I suspect that a fairly sizeable majority of people - from both sides of the fence - didn't know that the Union flag flew all the year round over Belfast City Hall. It's probably the sort of thing that most unionists never gave all that much thought to: the sort of below-the-radar, unspoken stuff that wouldn't usually gives them much cause for concern.
Until, that is, someone tells them that there's a plan to either prevent the flying of the flag altogether, or limit it to a very specific number of days: a plan, moreover, that's been hatched by Sinn Fein. And then the hackles of both big-U and small-U unionism tend to rise.

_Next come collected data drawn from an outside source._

-- ==== Sys2Proof/Certificates/Slice0/Obligations.lean ====
section
/-! DEFINITION. Certificates/Slice0/Obligations.lean: the statements about the part, each with the rules it formalises. Where
a statement holds of a state with the RESET pin released it asks `State.Live` (Log 7). Where a docstring names a log entry, the
clause named is the model's choice and not a sentence of the spec. A command that a frame of the depot link spells takes that frame
from the framer, by `linkTaken s`, or `entryTaken pos s` for the entries of a SERVICE frame, which takes it at its first entry: what
then stands there is what stood behind the frame, nothing where its last byte is the last received (R163, Log 5), and nothing but
the framer changes by it. -/

open Sys2Proof Sys2Proof.Machine

/-! ## The stream and the two resets -/

/-- The oldest waiting command is taken and carried out; with none waiting nothing happens (Log 1). -/
def Obligations.StepTakesTheOldestCommand : Prop :=
  (∀ (s : State) c rest, s.pending = c :: rest → step s = exec c { s with pending := rest }) ∧
  (∀ (s : State), s.pending = [] → step s = .next s)

/-- Every command completes in every state, and none touches the commands that wait behind it (Log 1). -/
def Obligations.CommandsKeepTheStream : Prop :=
  ∀ c s, ∃ t, exec c s = .next t ∧ t.pending = s.pending

/-- R161: while the RESET pin is held the ALERT line is released; every command but a full reset and the pin's own then has no effect
(Log 7), and the pin changes nothing else. -/
def Obligations.HeldResetTakesNothing : Prop :=
  (∀ c s, s.ctl.resetHeld = true → c ≠ .resetPinAsserted → (∀ l k a, c ≠ .fullReset l k a) → exec c s = .next s) ∧
  (∀ s, ∃ t, exec .resetPinAsserted s = .next t ∧ t = { s with ctl := { s.ctl with resetHeld := true } } ∧
      t.alertLow = false)

/-- R177 with the reset columns of R2, R13, R23, R48, R91, R111, R114, R150, R159, R162, R167, R169 to R171: what a full reset leaves, for
every LIMSEL code; of the last-run totals the kind is NONE and every other field 0. (The meter's latest sequence and the second of its
last sample: Log 47; the totals' binding term FEEDER, the one coded 0: Log 41.) -/
def Obligations.FullResetValues : Prop :=
  ∀ limsel linkspd autorun s, limsel < 8 →
    ∃ t, exec (.fullReset limsel linkspd autorun) s = .next t ∧ t.Live ∧
      t.ctl.mode = .commission ∧ t.ctl.straps = ⟨limsel, linkspd, autorun⟩ ∧ t.bus.enrollWaiting = autorun ∧
      [1500, 2000, 2500, 3150, 4000, 5000, 6300, 8000][limsel]? = some t.feederLimit ∧
      [t.margin, t.exportLimit, t.efficiency, t.readyLead, t.guardHorizon, t.assignmentHorizon, t.swapCutoff,
        t.storageTarget, t.storageFloor, t.rechargePower, t.guestTarget, t.guestCap, t.requestLifetime, t.startSpacing,
        t.raiseDeadband, t.preconditionPower, t.preconditionWindow, t.preconditionThreshold, t.fallbackLoad,
        t.overrunMargin, t.nominalFrequency, t.tripOffset, t.hysteresis, t.tripCount, t.recoveryCount, t.reboundStep] =
        ([150, 0, 920, 600, 5400, 14400, 1800, 600, 300, 200, 900, 500, 120, 3, 10, 75, 20, 5, 600, 100, 50000, 200, 50,
          5, 20, 250] : List Int) ∧
      (∀ x, (t.berth x).configured = false ∧ (t.berth x).cabinet = none ∧ (t.berth x).outlet = none ∧
        (t.berth x).group = none ∧ (t.berth x).coupling = .single ∧ (t.berth x).partner = none ∧
        (t.berth x).enable = false ∧ (t.berth x).session = .unconfigured ∧ (t.berth x).hwCharge = 0 ∧
        (t.berth x).hwDischarge = 0 ∧ (t.berth x).plug = .none ∧ (t.berth x).tag = 0 ∧ (t.berth x).soc = none ∧
        (t.berth x).measured = 0 ∧ (t.berth x).acceptMax = 0 ∧ (t.berth x).bus = none ∧ (t.berth x).request = none ∧
        (t.berth x).grant = 0 ∧ (t.berth x).commanded = 0 ∧ (t.berth x).confirmed = 0 ∧ (t.berth x).inFlight = false ∧
        (t.berth x).setpoint = .idle ∧ (t.berth x).done = false ∧ (t.berth x).doneByComplete = false ∧
        (t.berth x).projectedShort = false ∧ (t.berth x).flags = ⟨false, false, false, false, false⟩ ∧
        (t.berth x).counters = ⟨0, 0, 0, 0, 0⟩ ∧ (t.berth x).confirmAge = none ∧ (t.berth x).noticeEnable = true) ∧
      (∀ b, (t.fleetBus b).used = false ∧ (t.fleetBus b).protectedEnergy = none ∧ (t.fleetBus b).availableEnergy = none) ∧
      (∀ g, g < 6 → t.groupEntry g = ⟨30000, true⟩) ∧
      t.bus.line = .stopSending ∧ t.bus.rx = [] ∧ t.bus.busTx = [0xD2, 0x5F, 0x00, 0x03, 0x8E] ∧ t.bus.cabinets = [] ∧
      t.bus.passFifo = [] ∧ t.bus.chainOut = false ∧ t.bus.nextKind = .full ∧ t.bus.quietCount = 0 ∧
      t.bus.recheck = false ∧ (∀ c, t.missCount c = 0) ∧
      t.path.list = [] ∧ t.path.queue = [] ∧ t.path.slotRunning = false ∧ t.alloc.periodRunning = false ∧
      t.alloc.totals = {
        kind := .none, time := 0, hard := 0, softLimit := 0, soft := 0, binding := .feeder, siteLoad := 0, squeeze := 0
        chargeSum := 0, dischargeSum := 0, served := 0, guarded := 0, short := 0, unallocated := 0, demand := 0, shortfall := 0
        count := 0 } ∧
      t.runs.active = [] ∧ t.runs.cold = [] ∧ t.runs.pending = ⟨[], [], [], [], false⟩ ∧
      t.storage.windows = [] ∧ t.storage.interval = none ∧ t.storage.last = none ∧ t.storage.dayPeak = none ∧
      t.storage.previousPeak = none ∧
      t.reserve.windows = [] ∧ t.reserve.state = .unavailable ∧ t.reserve.call = none ∧ t.reserve.coverage = none ∧
      t.reserve.recoveryTarget = none ∧ t.reserve.records = [] ∧
      t.meter.state = .noSignal ∧ t.meter.power = none ∧ t.meter.frequency = none ∧ t.meter.ambient = none ∧
      t.meter.lastSequence = none ∧ t.meter.sequence = none ∧ t.meter.lastSecond = none ∧ t.meter.timerRunning = false ∧
      t.meter.missCount = 0 ∧ t.meter.recoverCount = 0 ∧ t.meter.ring = [] ∧ t.meter.overrun = .normal ∧
      t.meter.squeeze = 0 ∧ t.meter.overCount = 0 ∧ t.meter.underCount = 0 ∧ t.meter.escalation = 0 ∧
      t.faults.classEnables = [true, true, true, true, true] ∧
      t.faults.routing = [true, true, true, true, false, false] ∧ t.alertLow = true ∧
      t.link.fifo = [] ∧ t.link.answerLost = false ∧ t.faults.noticeLost = false ∧ t.link.second = 0 ∧
      t.link.clockSet = false ∧ t.link.lastSent = 12 ∧ (∀ c, t.slot c = ⟨[], false⟩)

Now then, whatever your view of Alliance's 'compromise' solution of reducing flag flying to designated days, they took a public decision, defended it in public and voted for it in public. There was, of course, an electoral calculation at the root of their decision: as there is at the root of most political decisions. They have been making progress in both south and east Belfast and reckoned that their 'compromise' solution would play well with both 'soft' unionists and nationalists.
The UUP and DUP also made a calculation - based on the expectation that they were probably going to be out voted at Council. The DUP wants to recapture Peter Robinson's Parliamentary seat and the UUP wants to protect Michael Copeland and Michael McGimpsey's Assembly seats, plus a number of vulnerable council seats. So, they jointly produced and distributed 40,000 leaflets which, using the most benign interpretation, suggested that Alliance could not be trusted to protect and promote both unionism and symbols of the UK.
But you cannot carry out that sort of hyping-it-up operation and then feign surprise if other elements - shadowy, violent and undemocratic - plan their own responses by way of FaceBook and Twitter. Sammy Wilson accused Alliance of opening a Pandora's Box by seeming to side with Sinn Fein, but so too did the UUP and DUP when it distributed those leaflets. Some 'loyalists' were saying that they had no choice but to resort to protests of this nature, but that's exactly the sort of argument that Sinn Fein and the IRA used to trot out to justify their assorted protests and violence.
Unionists are a minority - albeit a slim one - on the Council. Yet electoral evidence would suggest that their minority status is largely attributable to the fact that growing numbers of people from a unionist/pro-Union background are not voting for them. Indeed, the UUP has been reduced to just three seats, having lost a number to Alliance. So the proper response, the truly democratic response to what happened on Monday night, would be for the unionist parties, singly or collectively, to orchestrate an electoral/propaganda campaign which delivers more seats for them.
Instead, the activities of the last few days have allowed Sinn Fein to claim some sort of moral high ground after backing the 'compromise' solution, while Alliance looks like it is being bullied by a mob mentality egged on by UUP/DUP leaflets. At one level I think Alliance has been damaged by how it voted on Monday, but I'm pretty sure that what has happened since then means that neither the DUP nor UUP will reap electoral dividends.
And the irony, it should be noted, is that the designated days 'compromise' isn't really a solution at all. Yes, the parties may have agreed to designated-day flying on Parliament Buildings, but no-one is suggesting that the compromise has led to any additional harmony or cooperation between the power blocs up there.
The bigger questions are these: why, at both Assembly and council level, are both sides still fixated with the past and with symbols; and wouldn't it really be better for everyone and for cross-community relations if they prioritised a socio/economic agenda to cope with the ongoing austerity and recession? In other words, instead of constantly building elephant traps for each other (and the DUP has already said it wants to revisit flag flying at the Assembly), why don't they try and shore up common ground and common interests?
Yet the flags issue, like the murder of David Black, the Jim Wells/Mary McArdle row and the naming of a playground in memory of a terrorist, suggests that we are still at that point in the peace process when a scratching of the surface - intended or otherwise - pushes people very quickly towards their respective corners. Indeed, that's probably why it has proved so difficult to agree on a 'shared future' strategy: because most of the parties, along with their supporters, don't have enough in common to create the structures required for genuine, credible sharing.
What the past week has graphically demonstrated - if it even needed demonstrated - is just how fragile and finely balanced relationships between all of us (not just the parties, either) remain. What worries me most, though, is that I detect no hard evidence that either side knows how to make the necessary breakthroughs. The compromises which tend to be opted for are, in reality, just more stalemates.